/-- BAY_TRAINING_DONE (R339): `ok` false is a failure; else epoch 1 is keyed from Mint's key and every counter
line is written. -/
def doBayTrainingDone (bay : Nat) (ok : Bool) (rows : Nat) (d : Dev) : Dev :=
  let b := bay % 4
  if !d.on F.BAY_STATUS_TRAINING b ∨ d.domHeld (b / 2) then d
  else if !ok then
    (((d.set F.BAY_STATUS_TRAINING 0 b).set F.BAY_STATUS_FAILED 1 b).set F.BAY_TRAIN_STATUS_DONE 1 b).set F.BAY_TRAIN_STATUS_FAIL 1 b
      |>.raise E.BAY_TRAIN_FAIL b
  else if SMap.get [] d.bay.newKey b = [] then d
  else
    let d := (d.set F.BAY_EPOCH_EPOCH 0 b).bayWipe b
    let d := d.epochBegin b
    (((d.set F.BAY_STATUS_TRAINING 0 b).set F.BAY_STATUS_READY 1 b).set F.BAY_TRAIN_STATUS_DONE 1 b).set F.BAY_TRAIN_STATUS_REPAIRED_ROWS rows b

/-- A bay's keys are erased and its cells lost: a mute, or a class 2 or 3 response (R339). -/
def Dev.bayErase (d : Dev) (b : Nat) : Dev :=
  let d := { d with bay := { d.bay with key := (SMap.set [] (SMap.set [] d.bay.key (b * 2) []) (b * 2 + 1) []), newKey := SMap.set [] d.bay.newKey b [] } }
  let d := (d.bayWipe b).set F.BAY_STATUS_KEYED 0 b
  let d := (d.set F.BAY_STATUS_PREV_KEY_LIVE 0 b).set F.BAY_EPOCH_PREV_LIVE 0 b
  (d.set F.BAY_STATUS_EPOCH_PENDING 0 b).set F.BAY_STATUS_READY 0 b

end Sys2Proof.Machine
end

### Prompt
The records above should be printed exactly, please, from the first line through the line containing "response (R339). -/", with both ends kept and nothing past it.

### Task solution
/-- BAY_TRAINING_DONE (R339): `ok` false is a failure; else epoch 1 is keyed from Mint's key and every counter
line is written. -/
def doBayTrainingDone (bay : Nat) (ok : Bool) (rows : Nat) (d : Dev) : Dev :=
  let b := bay % 4
  if !d.on F.BAY_STATUS_TRAINING b ∨ d.domHeld (b / 2) then d
  else if !ok then
    (((d.set F.BAY_STATUS_TRAINING 0 b).set F.BAY_STATUS_FAILED 1 b).set F.BAY_TRAIN_STATUS_DONE 1 b).set F.BAY_TRAIN_STATUS_FAIL 1 b
      |>.raise E.BAY_TRAIN_FAIL b
  else if SMap.get [] d.bay.newKey b = [] then d
  else
    let d := (d.set F.BAY_EPOCH_EPOCH 0 b).bayWipe b
    let d := d.epochBegin b
    (((d.set F.BAY_STATUS_TRAINING 0 b).set F.BAY_STATUS_READY 1 b).set F.BAY_TRAIN_STATUS_DONE 1 b).set F.BAY_TRAIN_STATUS_REPAIRED_ROWS rows b

/-- A bay's keys are erased and its cells lost: a mute, or a class 2 or 3 response (R339). -/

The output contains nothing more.